Miley Cyrus hatte eine schmerzhafte Begegnung mit der Couch: Sie brach sich beim Toben das Steißbein.

Die fleißige Twitter-Userin teilte den schmerzhaften Unfall direkt mit ihren Fans und schrieb: “Habe mir das Steißbein gebrochen, als ich einen Vorwärtssalto gemacht habe … auf der Couch. Das ist wie, als ich über ein Kissen gestolpert bin und mir den Arm gebrochen habe”.

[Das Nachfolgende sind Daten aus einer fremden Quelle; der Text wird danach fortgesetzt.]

/-! ## writeMem -/

@[simp] theorem State.writeMem_cores (pa : Nat) (bs : List Byte) : (s.writeMem pa bs).cores = s.cores := rfl
@[simp] theorem State.writeMem_dies (pa : Nat) (bs : List Byte) : (s.writeMem pa bs).dies = s.dies := rfl
@[simp] theorem State.writeMem_cur (pa : Nat) (bs : List Byte) : (s.writeMem pa bs).cur = s.cur := rfl
@[simp] theorem State.writeMem_groupCore (pa : Nat) (bs : List Byte) : (s.writeMem pa bs).groupCore = s.groupCore := rfl
@[simp] theorem State.writeMem_groupDie (pa : Nat) (bs : List Byte) : (s.writeMem pa bs).groupDie = s.groupDie := rfl
@[simp] theorem State.writeMem_ev (pa : Nat) (bs : List Byte) : (s.writeMem pa bs).ev = s.ev := rfl
@[simp] theorem State.writeMem_now (pa : Nat) (bs : List Byte) : (s.writeMem pa bs).now = s.now := rfl
@[simp] theorem State.writeMem_turns (pa : Nat) (bs : List Byte) : (s.writeMem pa bs).turns = s.turns := rfl
@[simp] theorem State.writeMem_tried (pa : Nat) (bs : List Byte) : (s.writeMem pa bs).tried = s.tried := rfl
@[simp] theorem State.writeMem_insts (pa : Nat) (bs : List Byte) : (s.writeMem pa bs).insts = s.insts := rfl
@[simp] theorem State.writeMem_ended (pa : Nat) (bs : List Byte) : (s.writeMem pa bs).ended = s.ended := rfl
@[simp] theorem State.writeMem_memberEnds (pa : Nat) (bs : List Byte) : (s.writeMem pa bs).memberEnds = s.memberEnds := rfl
@[simp] theorem State.writeMem_agreed (pa : Nat) (bs : List Byte) : (s.writeMem pa bs).agreed = s.agreed := rfl
@[simp] theorem State.writeMem_nextInst (pa : Nat) (bs : List Byte) : (s.writeMem pa bs).nextInst = s.nextInst := rfl
@[simp] theorem State.writeMem_posts (pa : Nat) (bs : List Byte) : (s.writeMem pa bs).posts = s.posts := rfl
@[simp] theorem State.writeMem_pushes (pa : Nat) (bs : List Byte) : (s.writeMem pa bs).pushes = s.pushes := rfl
@[simp] theorem State.writeMem_units (pa : Nat) (bs : List Byte) : (s.writeMem pa bs).units = s.units := rfl
@[simp] theorem State.writeMem_late (pa : Nat) (bs : List Byte) : (s.writeMem pa bs).late = s.late := rfl
@[simp] theorem State.writeMem_shoots (pa : Nat) (bs : List Byte) : (s.writeMem pa bs).shoots = s.shoots := rfl
@[simp] theorem State.writeMem_nextNet (pa : Nat) (bs : List Byte) : (s.writeMem pa bs).nextNet = s.nextNet := rfl
@[simp] theorem State.writeMem_packages (pa : Nat) (bs : List Byte) : (s.writeMem pa bs).packages = s.packages := rfl
@[simp] theorem State.writeMem_fabric (pa : Nat) (bs : List Byte) : (s.writeMem pa bs).fabric = s.fabric := rfl
@[simp] theorem State.writeMem_offlineStacks (pa : Nat) (bs : List Byte) : (s.writeMem pa bs).offlineStacks = s.offlineStacks := rfl
@[simp] theorem State.writeMem_offlineLinks (pa : Nat) (bs : List Byte) : (s.writeMem pa bs).offlineLinks = s.offlineLinks := rfl
@[simp] theorem State.writeMem_retries (pa : Nat) (bs : List Byte) : (s.writeMem pa bs).retries = s.retries := rfl
@[simp] theorem State.writeMem_spared (pa : Nat) (bs : List Byte) : (s.writeMem pa bs).spared = s.spared := rfl
@[simp] theorem State.writeMem_poison (pa : Nat) (bs : List Byte) : (s.writeMem pa bs).poison = s.poison := rfl
@[simp] theorem State.writeMem_flash (pa : Nat) (bs : List Byte) : (s.writeMem pa bs).flash = s.flash := rfl
@[simp] theorem State.writeMem_image (pa : Nat) (bs : List Byte) : (s.writeMem pa bs).image = s.image := rfl
@[simp] theorem State.writeMem_coreImage (pa : Nat) (bs : List Byte) : (s.writeMem pa bs).coreImage = s.coreImage := rfl
@[simp] theorem State.writeMem_replace (pa : Nat) (bs : List Byte) : (s.writeMem pa bs).replace = s.replace := rfl
@[simp] theorem State.writeMem_answers (pa : Nat) (bs : List Byte) : (s.writeMem pa bs).answers = s.answers := rfl
@[simp] theorem State.writeMem_bootFailed (pa : Nat) (bs : List Byte) : (s.writeMem pa bs).bootFailed = s.bootFailed := rfl
@[simp] theorem State.writeMem_msix (pa : Nat) (bs : List Byte) : (s.writeMem pa bs).msix = s.msix := rfl
@[simp] theorem State.writeMem_hostReads (pa : Nat) (bs : List Byte) : (s.writeMem pa bs).hostReads = s.hostReads := rfl
@[simp] theorem State.writeMem_seq (pa : Nat) (bs : List Byte) : (s.writeMem pa bs).seq = s.seq := rfl
@[simp] theorem State.writeMem_free (pa : Nat) (bs : List Byte) : (s.writeMem pa bs).free = s.free := rfl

Nun muss sich Miley wohl erst einmal eine Pause vom Partyleben und vom Toben nehmen. Der Disney-Star genießt derzeit nämlich sein Leben in vollen Zügen und gerät derzeit sogar in Verruf, weil sie ein schlechtes Vorbild sei, so die “Culture and Media Institute Organisation“. Zuletzt sah man die Sängerin an einer Penis-Torte schleckend bei der Geburtstagsparty ihres Freundes.

Da kommt so eine Zwangspause gar nicht so ungelegen und so muss sich Miley wohl noch einige Wochen gedulden, bis es wieder weiter gehen kann.

Gute Besserung!


----------



## Q (1 Feb. 2012)

erst mal schön auf dem Bauch schlafen


----------



## Chamser81 (1 Feb. 2012)

Das kenn ich. Ist was ganz feines!


----------



## tommie3 (2 Feb. 2012)

Viel Spass aufm Eimer


----------



## Sqasel (2 Feb. 2012)

Schon klar... beim "toben" auf der couch


----------



## UTux (2 Feb. 2012)

Natürlich "toben", so nennt man das jetzt. Aber Vorwärtssalto? Die Stellung kenne ich gar nicht.


----------



## Max100 (3 Feb. 2012)

UTux schrieb:


> Natürlich "toben", so nennt man das jetzt. Aber Vorwärtssalto? Die Stellung kenne ich gar nicht.




Naja, irgendwie muss man es ja umschreiben


----------



## comatron (4 Feb. 2012)

Q schrieb:


> erst mal schön auf dem Bauch schlafen



Kommt ganz darauf an, auf wessen.


----------



## Punisher (2 Apr. 2012)

solange ihr Hintern wieder die alte Form bekommt ist doch alles halb so wild


----------